I mostly agree here. I haven't read the Doctorow piece. But I've been having a similar conversation within my professional circles. Yes Crowdstrike screwed up. But humans are gonna screw up. We know this. So rather than discussing who to blame, the better discussion is how so many companies found themselves exposed with no way of taking control of what was happening to their systems.
hachyderm.io/@jenniferplusplus…
in reply to Marco Rogers

I would make a stronger statement. For a long time, I've been feeling like this is the major flaw in our current trajectory. The vendorization of everything is a trap. Not only because of the huge "blast zones" as Jennifer puts it. But because we've also created an environment where dumping risk onto vendors effectively means accountability is diffused to the point of uselessness.
in reply to Marco Rogers

Crowdstrike is gonna see some consequences for this. But I suspect they won't be as severe as people think. Okta is still around after failing at their one job multiple times. So is Lastpass. Vendor failures are becoming normalized at a rapid pace. And meanwhile the companies who are delivering direct service largely dodge accountability by just blaming their vendors.
in reply to Marco Rogers

My mom has been trying to fly back from San Francisco to Atlanta since Friday. Delta Airlines has been totally hosed by this issue. I guess they were deeply invested in windows and Crowdstrike.

But what decision does Delta get to make now? What can they change that won't expose them to a potential Crowdstrike or a similar vendor exposure? I don't think they have that option. The whole ecosystem is set up to shed risk in a way that makes accountability impossible.

Unknown parent

mastodon - Link to source

Richard Johnson

@jrconlin @lightweight

Case in counter-point: you could call it broken ticket-toss buck-pass subculture perversely incentivized.

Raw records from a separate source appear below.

-- ==== Sys2Proof/Machine/TrackOps.lean ====
section
/-!
DEFINITION. The track engine: matching, SEAM_X and its state blocks, handover and takeover, the ends, candidates, ids and
touch-downs of a frame, wet mode, hover, freezing and wear (R32, R139, R149, R158 to R172, R190, R293, R296, R403).
-/
namespace Sys2Proof.Machine

/-- Predicted position (R162): without a position one frame earlier the last position. -/
def Contact.predicted (k : Contact) : Pos :=
  if (if k.isCand then k.seen else k.life) ≤ 1 then k.pos
  else { x := 2 * k.pos.x - k.prev.x, y := 2 * k.pos.y - k.prev.y }

/-- An id as it orders: one without an id stands last. -/
def idRank (i : Option (BitVec 6)) : Nat := (i.map (fun n => n.toNat)).getD 64

/-- One pair of R162: distance, id, place of the contact, place of the peak. -/
structure Pair where
  dist : Int
  id   : Nat
  who  : Nat
  peak : Nat
  deriving DecidableEq, Repr

/-- The order of pairs (R162): distance, then id, then age, then peak. -/
def Pair.before (a b : Pair) : Bool :=
  decide (a.dist < b.dist) || (a.dist == b.dist && (decide (a.id < b.id) || (a.id == b.id &&
    (decide (a.who < b.who) || (a.who == b.who && decide (a.peak < b.peak))))))

/-- Every pair within TRACK_R, in order, each contact and peak used at most once (R162). -/
def assign (trackR : Int) (ks : List (Nat × Contact)) (ps : List (Nat × Peak)) : List Pair :=
  let pairs := ks.flatMap (fun k => ps.filterMap (fun p =>
    let d := chebPos p.2.pos k.2.predicted
    if d ≤ trackR then some { dist := d, id := idRank k.2.id, who := k.1, peak := p.1 : Pair } else none))
  (sortBy Pair.before pairs).foldl (fun used x => if used.any (fun u => u.who == x.who || u.peak == x.peak) then used else used ++ [x]) []

/-- Numbered items. -/
def numbered {α : Type} (l : List α) : List (Nat × α) := l.zipIdx.map (fun x => (x.2, x.1))

/-- A position as it travels. -/
def Pos.bits (p : Pos) : PosBits := { x := BitVec.ofInt 24 p.x, y := BitVec.ofInt 24 p.y }

/-- A position as it arrives. -/
def posOf (p : PosBits) : Pos := { x := p.x.toInt, y := p.y.toInt }

/-- The state block of a contact or candidate, before this frame's match (R32, Table HEDGE-7). -/
def Contact.block (k : Contact) (handover : Bool) : StateBlock where
  id := k.id.getD 0#6
  hasId := k.id.isSome
  candidate := k.isCand
  handover := handover
  confirm := BitVec.ofNat 3 (min 7 k.seen)
  last := k.pos.bits
  prev := k.prev.bits
  down := k.down.bits
  anchor := k.anchor.bits
  runSym := BitVec.ofNat 3 k.runSym
  runCnt := BitVec.ofNat 8 k.runCnt
  syms := k.syms.map (BitVec.ofNat 3)
  overlong := k.overlong
  life := BitVec.ofNat 16 (min 65535 k.life)
  longDone := k.longDone
  downSettling := k.downSettling
  downCop := k.downCop
  sawEdge := k.sawEdge
  sawRanging := k.sawRanging
  still := k.still
  masked := k.masked
  engaged := k.engaged.foldl (fun m e => m ||| (1#16 <<< e.tenant.val)) 0#16
  flags := k.flags
  reported := k.engaged.map (fun e => (e.tenant, e.last.bits))

/-- Where R162 expects the contact of a block. -/
def blockPredicted (b : StateBlock) : Pos :=
  let l := posOf b.last
  let p := posOf b.prev
  if (if b.candidate then b.confirm.toNat else b.life.toNat) ≤ 1 then l else { x := 2 * l.x - p.x, y := 2 * l.y - p.y }

/-- A place that a candidate or a new peak asks for (R161). -/
structure Claim where
  peak : Nat
  who  : Option Contact
  deriving DecidableEq, Repr

namespace Core

/-- Change the track engine. -/
def modTrk (c : Core) (f : Track → Track) : Core := { c with trk := f c.trk }

/-- The engagement of a contact that comes from a neighbour with one tenant (R178): through the AREA zones of this tile's table at its
last position, and the BUTTON zones of it that hold its DOWN and still hold it. DEDUCED (log 25): where there is neither, it counts
as engaged through an AREA zone, and its zones in force are named with its next record. -/
def engagedIn (c : Core) (b : StateBlock) (r : Tenant × PosBits) : Engage :=
  let at' := fun (q : PosBits) => ((c.zonesAt (posOf q)).filter (fun z => z.kind == 2 && z.owner == r.1.val)).map (fun z => z.num)
  let buttons := (at' b.down).filter (fun i => (at' b.last).contains i)
  { tenant := r.1, area := buttons.isEmpty || !(c.areasAt r.1 (posOf b.last)).isEmpty, buttons := buttons, last := posOf r.2, zone := 128
    multi := false }

/-- A contact or candidate that comes from a neighbour (R32, R166, R296): engaged as it was, its zones at the DOWN judged by
this tile's table. -/
def ofBlock (c : Core) (b : StateBlock) (silent : Bool) : Contact where
  id := if b.hasId then some b.id else none
  isCand := b.candidate
  seen := b.confirm.toNat
  pos := posOf b.last
  prev := posOf b.prev
  down := posOf b.down
  anchor := posOf b.anchor
  runSym := b.runSym.toNat
  runCnt := b.runCnt.toNat
  syms := b.syms.map (fun s => s.toNat)
  overlong := b.overlong
  life := b.life.toNat
  still := b.still
  longDone := b.longDone
  downSettling := b.downSettling
  downCop := b.downCop
  sawEdge := b.sawEdge
  sawRanging := b.sawRanging
  masked := b.masked
  engaged := b.reported.map (c.engagedIn b)
  downZones := (c.zonesAt (posOf b.down)).map (fun z => z.num)
  downFc := c.hg.fc - b.life.zeroExtend 32
  size := 0
  sum := 0
  flags := b.flags
  lastFlags := b.flags
  silent := silent

/-- The seams that this frame's band maps cover (R290 to R292): SEAM_X went out on them, and they still stand. -/
def mapped (c : Core) : List Port :=
  ports.filter (fun p => (c.seamOf p).isSome && (c.hport p).outX.any (fun x => x.fc == c.hg.fc))

/-- SEAM_X of this frame has come. -/
def heardX (c : Core) (p : Port) : Option SeamX := (c.hport p).inX.filter (fun x => x.fc == c.hg.fc)

/-- Live contacts with their places in the list. -/
def liveOnes (c : Core) : List (Nat × Contact) := (numbered c.trk.contacts).filter (fun k => !k.2.isCand)

/-- Candidates with their places in the list. -/
def candOnes (c : Core) : List (Nat × Contact) := (numbered c.trk.contacts).filter (fun k => k.2.isCand)

/-- The start threshold where a peak's node lies (R159, R170, R292). -/
def startLevel (c : Core) (ps : List Port) (q : Pos) : Int :=
  let wet : Bool := match ps.find? (fun p => c.prof.inArea (c.farOrigin p) q) with
    | some p => (c.seamOf p).any (fun h => h.wet)
    | none => c.trk.wet
  if wet then min 32767 (2 * c.prof.tOn) else c.prof.tOn

/-- A peak may be a candidate (R159). -/
def qualifies (c : Core) (ps : List Port) (k : Peak) : Bool :=
  !k.isWater && !k.isPalm && decide (c.startLevel ps k.node.pos ≤ k.node.delta)

/-- The seam whose neighbour's area holds a position (R289, R293). -/
def areaPort (c : Core) (ps : List Port) (q : Pos) : Option Port := ps.find? (fun p => c.prof.inArea (c.farOrigin p) q)

/-- Matches of the frame before SEAM_X (R162): of contacts, then of candidates against the peaks that remain and qualify. -/
def matchAll (c : Core) (ps : List Port) (peaks : List Peak) : List Pair × List Pair :=
  let live := assign c.prof.trackR c.liveOnes (numbered peaks)
  let rest := (numbered peaks).filter (fun p => !live.any (fun m => m.peak == p.1) && c.qualifies ps p.2)
  (live, assign c.prof.trackR c.candOnes rest)

/-- SEAM_X for one seam (R293, Table HEDGE-7): each band peak with the contact it matched, and the blocks of the contacts and
candidates within reach, HANDOVER where the new centroid lies in the neighbour's area. -/
def composeX (c : Core) (ps : List Port) (peaks : List Peak) (p : Port) : SeamX :=
  let (live, cand) := c.matchAll ps peaks
  let newPos := fun (i : Nat) => ((live ++ cand).find? (fun m => m.who == i)).bind (fun m => (peaks[m.peak]?).map (fun k => k.pos))
  let idAt := fun (q : Pos) =>
    match (numbered peaks).find? (fun k => k.2.node.pos == q) with
    | none => 0xFF#8
    | some k => match live.find? (fun m => m.peak == k.1) with
      | none => 0xFF#8
      | some m => BitVec.ofNat 8 m.id
  let passes := fun (i : Nat) => (newPos i).any (fun q => c.areaPort ps q == some p)
  let seg := c.seamSegment p
  { fc := c.hg.fc
    more := false
    matched := (peaks.filter (fun k => c.prof.inReach seg k.node.pos)).map (fun k =>
      { x := (BitVec.ofInt 24 (k.posOn p).x), y := (BitVec.ofInt 24 (k.posOn p).y), id := idAt k.node.pos })
    blocks := ((numbered c.trk.contacts).filter (fun k => c.prof.inReach seg k.2.pos || passes k.1)).map (fun k => k.2.block (passes k.1)) }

We said "no agent complexity, or if you must, it will have phased and tested/metered roll-outs of changes". We were adamantly overruled. They said "we accept the risk of total revenue outage if this agent breaks catastrophically" and (Catch-22) "you must still ensure no outage" and "you must get budget elsewhere to completely re-engineer your service".

Unknown parent

mastodon - Link to source

Marco Rogers

@jrconlin @lightweight I'm not saying you're wrong about what happens sometimes. But I think it's way too easy to just blame "some exec". In my experience, engineers do not stand up and say "we shouldn't do this". And even if the decision is made for them, they still have autonomy to do lots of things that might mitigate the worst case scenarios. We can't fix "some exec". We can look critically at our own actions and what we do have control over.